Charcoal grills may provide the much-loved smell and flavor of childhood campfires, but unfortunately, research shows that not only is gas grilling better than charcoal, it’s much better. According to researcher Eric Johnson, charcoal grills generate about three times the amount of greenhouse gas as the gas ones. Plus, not all charcoal is made from renewable sources and lighter fluid (which is usually how you start a charcoal fire) is made from fossil fuels. Because you can’t easily turn off charcoal, the way you can with a gas grill, charcoal burns a lot longer as well.
Luckily, if you can’t give up your charcoal habit, there are some ways to make charcoal grilling more sustainable. First, you can change the type of grill you’re cooking with. The round Weber might be iconic, but a ceramic kamado-style grill (like the Big Green Egg) retains heat better and is more efficient than a traditional charcoal grill. A second option is to avoid the classic charcoal bricks — usually made from a combo of wood byproducts, sawdust, lighter fluid and other additives which release high levels of carbon dioxide and volatile organic compounds when they burn — and look for organic, sustainably-sourced charcoal, including organic lump bamboo charcoal and coconut shell charcoal. Lastly, skip the toxic lighter fluid and use a chimney starter, electric charcoal starter or other alternatives to get the fire started instead.
Say Goodbye to Single-Use Supplies
Cookouts often happen away from the home: parks, community centers, beaches. And that usually means a ton of single-use items like plastic silverware, plates, cups and napkins. According to the EPA, almost half of the trash in the US is food and food packaging materials. If you’re throwing the cookout at home, switch to reusable plates, silverware, cups and napkins instead. It may mean more time spent washing up, but you’ll be reducing your foodprint and saving money in the long run.

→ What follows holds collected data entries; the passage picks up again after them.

/-- The operands of a descriptor, and whether its reserved fields and its counts are legal (R162). -/
def CRun.describe (r : CRun) (bs : List Byte) : CRun × Bool × Bool :=
  let w (i : Nat) : Nat := ofBytes ((bs.drop (8 * i)).take 8)
  let i64 (x : Nat) : Int := signed 64 x
  let fl := if r.two then w 5 else w 3
  let flagsOk := bits fl 63 8 == 0 && decide (bits fl 7 6 ≤ 1) && bits fl 1 0 == 0 && (!r.two || (w 6 == 0 && w 7 == 0))
  let loft := bits fl 7 6 == 1
  if r.two then
    ({ r with desc := none, src := i64 (w 0), dst := i64 (w 1), loft := loft, width := w 2 % 2 ^ 32, rows := w 2 / 2 ^ 32, sp := i64 (w 3),
              dp := i64 (w 4), hs := BitVec.ofNat 2 (bits fl 3 2), hd := BitVec.ofNat 2 (bits fl 5 4) }, flagsOk, true)
  else
    ({ r with desc := none, src := i64 (w 0), dst := i64 (w 1), loft := loft, width := w 2, rows := 1, sp := 0, dp := 0,
              hs := BitVec.ofNat 2 (bits fl 3 2), hd := BitVec.ofNat 2 (bits fl 5 4) }, flagsOk,
     decide (w 2 ≤ 2 ^ 40))

/-- The detail of a piece's record (R373). -/
def CRun.detail (r : CRun) : Nat := if r.two then r.row % 2 ^ 32 * 2 ^ 32 + r.off % 2 ^ 32 else r.off

/-- A record of a copy context for a run. -/
def State.copyRecord (s : State) (ctx : Nat) (r : CRun) (code : BitVec 8) (addr : Int) (detail : Nat) : State :=
  s.report { s.engineRec code ctx r.tag.num with addr := wordOf addr, detail := BitVec.ofNat 64 detail, r := resumable code }

/-- A command of a copy context that breaks a rule has no effect: record, and its number completes (R147). -/
def State.copyReject (s : State) (ctx : Nat) (r : CRun) (code : BitVec 8) : State :=
  ((s.report (s.engineRec code ctx r.tag.num)).modCopy ctx (·.drop r.tag.num)).finish ctx r.tag

/-- The context stops on a fault of a run, with the record's R bit (R384). -/
def State.copyStop (s : State) (ctx : Nat) (r : CRun) (code : BitVec 8) (addr : Int) (detail : Nat) : State :=
  (s.copyRecord ctx r code addr detail).modCopy ctx (·.put { r with flt := some (resumable code) })

/-- The check of the whole range, before the first piece: a range that fails it stops the context with no effect (R379, R384). On continuing the same operands are checked again (DESIGN CHOICE, log 36). -/
def State.copyRanges (s : State) (ctx : Nat) (r : CRun) : State :=
  match r.ranges with
  | some (c, a) => s.copyStop ctx r c a r.detail
  | none => s.modCopy ctx (·.put r)

/-- Read the descriptor; a fault there stops the context before any byte moves (R162). -/
def State.copyDescribe (s : State) (ctx : Nat) (r : CRun) : State :=
  match r.desc with
  | none => s
  | some d =>
    let a := signed 57 d
    match s.readVirt (ctxAgent ctx) r.tag.user a (if r.two then 64 else 32) with
    | .wait s => s
    | .fault c va s => s.copyStop ctx r c va (2 ^ 64 - 1)
    | .ok bs s =>
      let (r, flagsOk, rowsOk) := r.describe bs
      match (r.codes flagsOk rowsOk).findSome? id with
      | some c => s.copyReject ctx r c
      | none => s.copyRanges ctx r

/-- The piece at a run's position: at most 64 bytes of the row. -/
def CRun.piece (r : CRun) : Nat := min 64 (r.width - r.off)

/-- Move one piece: the source's bytes, or the fill byte. -/
def State.copyPiece (s : State) (ctx : Nat) (r : CRun) : Got Unit :=
  let n := r.piece
  let at' (a p : Int) : Int := a + r.row * p + r.off
  let got : Got (List Byte) := match r.fill with
    | some b => .ok (List.replicate n b) s
    | none => s.readVirtAt (ctxAgent ctx) r.tag.user (at' r.src r.sp) n r.hs
  got.bind fun bs s =>
    if r.loft then
      let o := (at' r.dst r.dp).toNat
      let ls := locsOf o n
      .ok () (s.modCore fun c => { c with loft :=
        { c.loft with bytes := memPut c.loft.bytes o bs, err1 := ls.foldl (fun e l => delNat l e) c.loft.err1,
                      err2 := ls.foldl (fun e l => delNat l e) c.loft.err2 } })
    else s.writeVirtAt r.tag.user (at' r.dst r.dp) bs r.hd

/-- The position after a piece. -/
def CRun.next (r : CRun) : CRun :=
  if r.off + r.piece < r.width then { r with off := r.off + r.piece } else { r with off := 0, row := r.row + 1 }

/-- Move pieces to the end of the command, which then completes; a fault stops at its piece (R146, R384). The pieces go one after another in ascending order of row and offset: where destination bytes also lie in the source, that order settles which of the values that R162 allows each of them holds (DESIGN CHOICE, log 36). -/
def State.copyGo (s : State) (ctx : Nat) (r : CRun) : Nat → State
  | 0 => s.modCopy ctx (·.put r)
  | n + 1 =>
    if r.rows ≤ r.row then (s.modCopy ctx (·.drop r.tag.num)).finish ctx r.tag
    else match s.copyPiece ctx r with
      | .wait s => s.modCopy ctx (·.put r)
      | .fault c va s => s.copyStop ctx r c va r.detail
      | .ok _ s => State.copyGo s ctx r.next n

If you’re grilling away from home and reusable just doesn’t make sense, choose compostable options instead of single-use plastic. But FYI: make sure you place them in a bin headed to a commercial composting facility, where those materials can be properly handled.
All the Rest
Summer cookouts, parties or any gathering of large groups usually involve a few other odds and ends. If it’s a fancy affair and you’ll be sending out invitations, send out evites instead of paper invitations. Thinking about decorations? Skip the balloons and use wild flowers instead. Stock up on non-toxic and biodegradable sunblock and bug repellent to share with guests. Every step of the way, there changes you can make to throw a more environmentally friendly gathering; once you have your eco-cookout hat on, you’ll see the variety of changes you can make.